Sanchez got the boys back to New Hampshire last month after she learned of the horrific conditions at the Bledsoe Youth Academy in Gallatin, Tennessee, earlier this summer. But in the intervening weeks, the boys were afraid for their safety as Bledsoe staff decided to punish them for being “snitches.”

The boys faced beatings from other teens sanctioned by staff, as well as harassment from the adult staff members. Bledsoe’s culture of violence is so rampant, that even the executive director encouraged teen on teen fights, Sanchez wrote.

Bledsoe staff members were angry after Sanchez blew the whistle on the facility based on the boys’ disclosures. At one point, Bledsoe administrators interrogated the boys to see which one talked to Sanchez. This prompted the older boy to protect the younger, taking the blame for talking to Sanchez.
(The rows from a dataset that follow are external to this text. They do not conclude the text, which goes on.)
/-- A read inside the block returns the value of the register its word index names. -/
theorem State.hostRead_inBlock (s : State) {a : Word} (h : a.toNat / 4 < 128) :
    s.hostRead a = { s with rdata := s.readReg (regOfIndex (a.toNat / 4)) } := by
  have hb : inBlock a = true := by simp [inBlock]; omega
  simp [State.hostRead, hb, regAt]

/-- Settles O40: the register at each word index, and its value. -/
theorem hostReadsTheRegisterMap : Obligations.HostReadsTheRegisterMap := by
  intro s rest a q v hs hm hq hv
  suffices h : a.toNat / 4 < 128 ∧ s.readReg (regOfIndex (a.toNat / 4)) = v by
    rw [step_hostRead hs hm hq, State.hostRead_inBlock _ h.1, ← h.2]
    rfl
  generalize a.toNat / 4 = n at hv ⊢
  rcases hv with hv | ⟨k, rfl, rfl⟩ | ⟨k, rfl, rfl⟩ | ⟨k, rfl, rfl⟩ | ⟨rfl, hn⟩
  · rw [← s.status_eq_or] at hv
    change (n, v) ∈ namedRegs.map fun p => (p.1, s.readReg p.2) at hv
    obtain ⟨p, hp, heq⟩ := List.mem_map.1 hv
    obtain ⟨rfl, rfl⟩ := Prod.mk.inj heq
    obtain ⟨hlt, hreg⟩ := regOfIndex_named p hp
    rw [hreg]
    exact ⟨hlt, rfl⟩
  · rw [regOfIndex_enqPayload]; exact ⟨by omega, rfl⟩
  · rw [regOfIndex_respBytes]; exact ⟨by omega, rfl⟩
  · rw [regOfIndex_rawBytes]; exact ⟨by omega, rfl⟩
  · rw [regOfIndex_reserved hn]; exact ⟨by omega, rfl⟩

end Sys2Proof.Machine
end

section
/-! PROOFS. The windows on the heads of `respq` and `rawq` (R62, R68, R121). -/

namespace Sys2Proof.Machine

/-- Lane `j` of a window word shows the byte of that place in the bytes, and 0 past their end (R62). -/
theorem windowWord_byte (l : List Byte) (k : Nat) {j : Nat} (hj : j < 4) :
    (windowWord l k).extractLsb' (8 * j) 8 = l.getD (4 * k + j) 0#8 := by
  obtain ⟨h0, h1, h2, h3⟩ := wordByte_wordOfBytes (l.getD (4 * k) 0#8) (l.getD (4 * k + 1) 0#8)
    (l.getD (4 * k + 2) 0#8) (l.getD (4 * k + 3) 0#8)
  match j, hj with
  | 0, _ => exact h0
  | 1, _ => exact h1
  | 2, _ => exact h2
  | 3, _ => exact h3

/-- A length the windows can show is not cut by its 8-bit field. -/
theorem count8_setWidth_of_le {n : Nat} (h : n ≤ 64) : (count8 n).setWidth 32 = BitVec.ofNat 32 n := by
  rw [count8_setWidth, Nat.mod_eq_of_lt (by omega)]

theorem Kind.code_setWidth (k : Kind) : k.code.setWidth 32 = kindNumber k := by cases k <;> rfl

/-! RESP_HDR, RESP_ADDR and RESP_BYTES. -/

theorem State.respWindow_nil {s : State} (h : s.respq = []) (k : Nat) :
    s.respHdr = 0#32 ∧ s.respAddr = 0#32 ∧ s.respWord k = 0#32 := by
  simp [State.respHdr, State.respAddr, State.respWord, h]

/-- RESP_HDR is four bytes: VALID, the length, the command and the id. -/
theorem State.respHdr_cons {s : State} {e : RespRec} {q : List RespRec} (h : s.respq = e :: q)
    (hlen : e.resp.length ≤ 64) :
    s.respHdr = 0x80000000#32 ||| (BitVec.ofNat 32 e.resp.length <<< 16) ||| (e.command.setWidth 32 <<< 8) |||
      e.id.setWidth 32 := by
  have hbytes : s.respHdr = 0x80#8 ++ count8 e.resp.length ++ e.command ++ e.id := by
    simp only [State.respHdr, h]
    rfl
  rw [hbytes, append_bytes_eq_or, count8_setWidth_of_le hlen]
  rfl

theorem State.respAddr_cons {s : State} {e : RespRec} {q : List RespRec} (h : s.respq = e :: q) :
    s.respAddr = e.address.setWidth 32 := by
  simp only [State.respAddr, h]

theorem State.respWord_cons {s : State} {e : RespRec} {q : List RespRec} (h : s.respq = e :: q) (k : Nat) :
    s.respWord k = windowWord e.resp k := by
  simp only [State.respWord, h]

/-! RAW_HDR and RAW_BYTES. -/

theorem State.rawWindow_nil {s : State} (h : s.rawq = []) (k : Nat) : s.rawHdr = 0#32 ∧ s.rawWord k = 0#32 := by
  simp [State.rawHdr, State.rawWord, h]

/-- The tags in bits 23:16 of RAW_HDR: MATCHED and CHK_OK. -/
def rawTags (matched chkOk : Bool) : Byte := 0#6 ++ BitVec.ofBool matched ++ BitVec.ofBool chkOk

theorem rawTags_setWidth (matched chkOk : Bool) :
    (rawTags matched chkOk).setWidth 32 <<< 16 =
      ((BitVec.ofBool matched).setWidth 32 <<< 17) ||| ((BitVec.ofBool chkOk).setWidth 32 <<< 16) := by
  revert matched chkOk
  decide

theorem valid_append_tags (matched chkOk : Bool) :
    1#1 ++ 0#13 ++ BitVec.ofBool matched ++ BitVec.ofBool chkOk = 0x80#8 ++ rawTags matched chkOk := by
  revert matched chkOk
  decide

/-- RAW_HDR is four bytes: VALID, the tags, the kind's code and the length. -/
theorem State.rawHdr_cons {s : State} {f : RawRec} {q : List RawRec} (h : s.rawq = f :: q)
    (hlen : f.bytes.length ≤ 64) :
    s.rawHdr = 0x80000000#32 ||| ((BitVec.ofBool f.matched).setWidth 32 <<< 17) |||
      ((BitVec.ofBool f.chkOk).setWidth 32 <<< 16) ||| (kindNumber f.kind <<< 8) |||
      BitVec.ofNat 32 f.bytes.length := by
  have hbytes : s.rawHdr = 0x80#8 ++ rawTags f.matched f.chkOk ++ f.kind.code ++ count8 f.bytes.length := by
    simp only [State.rawHdr, h]
    rw [valid_append_tags]
  rw [hbytes, append_bytes_eq_or, rawTags_setWidth, Kind.code_setWidth, count8_setWidth_of_le hlen, ← BitVec.or_assoc]
  rfl

theorem State.rawWord_cons {s : State} {f : RawRec} {q : List RawRec} (h : s.rawq = f :: q) (k : Nat) :
    s.rawWord k = windowWord f.bytes k := by
  simp only [State.rawWord, h]

/-- Settles O41: each window, with its FIFO empty and with a head. -/
theorem windowsShowTheHeads : Obligations.WindowsShowTheHeads := by
  intro s
  simp only [State.readReg]
  refine ⟨fun h k => State.respWindow_nil h k, fun e q h hlen => ?_, fun h k => State.rawWindow_nil h k,
    fun f q h hlen => ?_⟩
  · refine ⟨State.respHdr_cons h hlen, State.respAddr_cons h, fun k j hj => ?_⟩
    rw [State.respWord_cons h, windowWord_byte _ _ hj]
  · refine ⟨State.rawHdr_cons h hlen, fun k j hj => ?_⟩
    rw [State.rawWord_cons h, windowWord_byte _ _ hj]

end Sys2Proof.Machine
end

section
/-! PROOFS. The HOST's writes (R61, R65, R290 to R293): which registers store the word, and the step. -/

namespace Sys2Proof.Machine

/-- The registers that store what the HOST writes (R65). CMD is not one of them: a write there runs a command (R280). -/
def Reg.stores : Reg → Bool
  | .ctrl | .enqDesc0 | .enqDesc1 | .enqPayload _ => true
  | _ => false

/-- A register that stores nothing ignores a write. -/
theorem State.writeReg_of_not_stores (s : State) {r : Reg} (h : r.stores = false) (w : Word) : s.writeReg r w = s := by
  cases r with
  | ctrl | enqDesc0 | enqDesc1 | enqPayload => exact absurd h (by simp [Reg.stores])
  | _ => rfl

theorem regOfIndex_not_stores {n : Nat} (h : n ∈ [1, 2, 4, 5] ∨ 16 ≤ n ∧ n < 128) :
    n < 128 ∧ (regOfIndex n).stores = false ∧ regOfIndex n ≠ .cmd := by
  have key : ∀ n : Fin 128, n.val ∈ [1, 2, 4, 5] ∨ 16 ≤ n.val ∧ n.val < 128 →
      (regOfIndex n).stores = false ∧ regOfIndex n ≠ .cmd := by decide
  have hlt : n < 128 := by
    simp only [List.mem_cons, List.not_mem_nil, or_false] at h
    omega
  exact ⟨hlt, key ⟨n, hlt⟩ h⟩

/-- The block is the word indices below 128 (R61). -/
theorem inBlock_iff (a : Word) : inBlock a = true ↔ a.toNat / 4 < 128 := by
  rw [inBlock, decide_eq_true_iff]
  omega

/-! The step. -/

/-- The HOST's turn with a write as its next access is that write, unless it goes to CMD (R61, R280). -/
theorem step_hostWrite {s : State} {rest : List Agent} {a w : Word} {q : List HostOp} (hs : s.sched = .host :: rest)
    (hm : s.maint = false) (hq : s.hostq = .write a w :: q) (ha : ¬ (inBlock a = true ∧ regAt a = .cmd)) :
    step s = .next (State.hostWrite { s with sched := rest, hostq := q } a w) := by
  simp [step, State.schedStep, hs, State.runAgent, State.hostStep, hm, hq, State.hostAccess, ha]

/-- A write inside the block but to CMD writes the register its word index names. -/
theorem step_writeReg {s : State} {rest : List Agent} {a w : Word} {q : List HostOp} (hs : s.sched = .host :: rest)
    (hm : s.maint = false) (hq : s.hostq = .write a w :: q) {r : Reg} (hlt : a.toNat / 4 < 128)
    (hr : regOfIndex (a.toNat / 4) = r) (hcmd : r ≠ .cmd) :
    step s = .next (State.writeReg { s with sched := rest, hostq := q } r w) := by
  have hb : inBlock a = true := (inBlock_iff a).2 hlt
  have hreg : regAt a = r := hr
  rw [step_hostWrite hs hm hq (fun h => hcmd (hreg ▸ h.2)), State.hostWrite, if_pos hb, hreg]

/-- VBFE never sees a write outside the block (R61; log 7). -/
theorem step_hostWrite_outside {s : State} {rest : List Agent} {a w : Word} {q : List HostOp}
    (hs : s.sched = .host :: rest) (hm : s.maint = false) (hq : s.hostq = .write a w :: q)
    (hout : 128 ≤ a.toNat / 4) : step s = .next { s with sched := rest, hostq := q } := by
  have hb : ¬ inBlock a = true := fun h => absurd ((inBlock_iff a).1 h) (by omega)
  rw [step_hostWrite hs hm hq (fun h => hb h.1), State.hostWrite, if_neg hb]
“These kids were tormented for truthfully sharing their lived experiences as evidenced by the totality of their disclosures – the feeling of one child needing to protect another from harm; the planned assaults, verbal threats, staffs’ menacing behavior; and the retaliation that was threatened to follow them to the perceived next placement,” Sanchez wrote. “Given what the OCA has learned, it is without question that NO child should remain in the care of Bledsoe Youth Academy.”

Sanchez’s original report found teens were being assaulted, put in restraints, and threatened while at Bledsoe.

New Hampshire taxpayers have been paying Bledsoe $5,000 a month per child for an out-of-state placement. Children in out of state placement are not there because of criminal behavior. Children deemed delinquents are sent to the Sununu Youth Services Center in Manchester.

New Hampshire has 306 children in residential care, with 69 out of state as of July 1. The out of state placement is necessitated by a lack of beds in state run facilities and too few foster parents.

Tennessee’s Child Protective Services currently isn’t doing anything about Bledsoe, according to Sanchez. The Tennessee agency took Sanchez’s report and placed it on file, telling her they cannot go further at this time.

“It was explained that under their statute, they cannot make a finding if there is no single incident reported with a specific staff member as the alleged perpetrator and a specific kid as the victim,” Sanchez wrote. 

Tennessee’s licensing authority is still investigating Bledsoe, according to Sanchez.

Bledsoe’s parent company is Youth Opportunity Investments, which is subject to numerous complaints and lawsuits for its many facilities throughout the country.

Sanchez reports both boys are now in safe and therapeutically appropriate environments, but she wants to make sure this is never repeated.

“It is also imperative that certification and oversight of New Hampshire children must be more closely managed. As was highlighted in last month’s report, the State of New Hampshire has made many positive strides in the last several years with the creation of a Children’s System of Care, recognizing the importance of trauma-informed treatment, and holding Granite State programs to a higher standard of practice. However, the recent trauma these already vulnerable kids have endured outside of our borders tells us there is much more that demands to be done on a systemic level to protect New Hampshire children,” she wrote.